* [INFORMATION GIVEN]
-- ==== Sys2Proof/Syntax.lean ====
section
/-! DEFINITION. The operations of the block (R101) and the five data formats of the opcode table, one
constructor per row. -/

namespace Sys2Proof

/-- One row of spec/opcode_table.json, with its operands as values (R101). -/
inductive Instr where
  /-- Operation 0 (R270). -/
  | reset
  /-- Operation 1 (R120). -/
  | selectBaud (clock baud : Word)
  /-- Operation 2 (R140). -/
  | encodeFrame (mode : Half)
  /-- Operation 3 (R160). -/
  | configure (divisor : Word) (doubleSpeed : Bool) (frameFormat : Half) (enableRx enableTx : Bool)
  /-- Operation 4 (R167). -/
  | init (baud : Word) (mode : Half)
  /-- Operation 5 (R171). -/
  | hostDisable
  /-- Operation 6 (R180). -/
  | hostEnqueue (b : Byte)
  /-- Operation 7 (R181). -/
  | txkick
  /-- Operation 8 (R214). -/
  | hostDequeue
  /-- Operation 9, interrupt source 0 (R212). -/
  | isrRxc
  /-- Operation 10, interrupt source 1 (R185). -/
  | isrUdre
  /-- Operation 11, interrupt source 2 (R183). -/
  | isrTxc
  /-- Operation 12 (R186). -/
  | pump
  /-- Operation 13 (R188). -/
  | hwTxDone
  /-- Operation 14; the environment draws `b` (R210). -/
  | hwRxFrame (b : Byte)
  /-- Data format `MODE`, pattern `mmxxzyyscpprtxxx` (R95). -/
  | mode (w : Half)
  /-- Data format `IMG_A`, pattern `000000d0` (R97). -/
  | imgA (d : Bool)
  /-- Data format `IMG_B0`, pattern `00000z00` (R98). -/
  | imgB0 (z : Bool)
  /-- Data format `IMG_B1`, pattern `rttrtz00` (R98). -/
  | imgB1 (r t z : Bool)
  /-- Data format `IMG_C`, pattern `mmppsyyc` (R99). -/
  | imgC (m p : BitVec 2) (sb : Bool) (y : BitVec 2) (c : Bool)
deriving DecidableEq, Repr

/-- The three interrupt sources (R102, R236). -/
inductive Source where
  /-- Receive-complete, index 0. -/
  | rxc
  /-- Data-register-empty, index 1. -/
  | udre
  /-- Transmit-complete, index 2. -/
  | txc
deriving DecidableEq, Repr

/-- Who takes a step (R18). -/
inductive Agent where
  | host
  | irq
  | hw
  | env
  /-- The pure functions and data formats: no agent's step, no state of the block read or written. -/
  | pure
deriving DecidableEq, Repr

end Sys2Proof
end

* [YOUR INSTRUCTIONS]
Only the line containing "5 (R171). -/" and the lines after it, up to and including the last line of the data, should appear in the answer, exactly as written.

* [RESPONSE BELOW]
  /-- Operation 5 (R171). -/
  | hostDisable
  /-- Operation 6 (R180). -/
  | hostEnqueue (b : Byte)
  /-- Operation 7 (R181). -/
  | txkick
  /-- Operation 8 (R214). -/
  | hostDequeue
  /-- Operation 9, interrupt source 0 (R212). -/
  | isrRxc
  /-- Operation 10, interrupt source 1 (R185). -/
  | isrUdre
  /-- Operation 11, interrupt source 2 (R183). -/
  | isrTxc
  /-- Operation 12 (R186). -/
  | pump
  /-- Operation 13 (R188). -/
  | hwTxDone
  /-- Operation 14; the environment draws `b` (R210). -/
  | hwRxFrame (b : Byte)
  /-- Data format `MODE`, pattern `mmxxzyyscpprtxxx` (R95). -/
  | mode (w : Half)
  /-- Data format `IMG_A`, pattern `000000d0` (R97). -/
  | imgA (d : Bool)
  /-- Data format `IMG_B0`, pattern `00000z00` (R98). -/
  | imgB0 (z : Bool)
  /-- Data format `IMG_B1`, pattern `rttrtz00` (R98). -/
  | imgB1 (r t z : Bool)
  /-- Data format `IMG_C`, pattern `mmppsyyc` (R99). -/
  | imgC (m p : BitVec 2) (sb : Bool) (y : BitVec 2) (c : Bool)
deriving DecidableEq, Repr

/-- The three interrupt sources (R102, R236). -/
inductive Source where
  /-- Receive-complete, index 0. -/
  | rxc
  /-- Data-register-empty, index 1. -/
  | udre
  /-- Transmit-complete, index 2. -/
  | txc
deriving DecidableEq, Repr

/-- Who takes a step (R18). -/
inductive Agent where
  | host
  | irq
  | hw
  | env
  /-- The pure functions and data formats: no agent's step, no state of the block read or written. -/
  | pure
deriving DecidableEq, Repr

end Sys2Proof
end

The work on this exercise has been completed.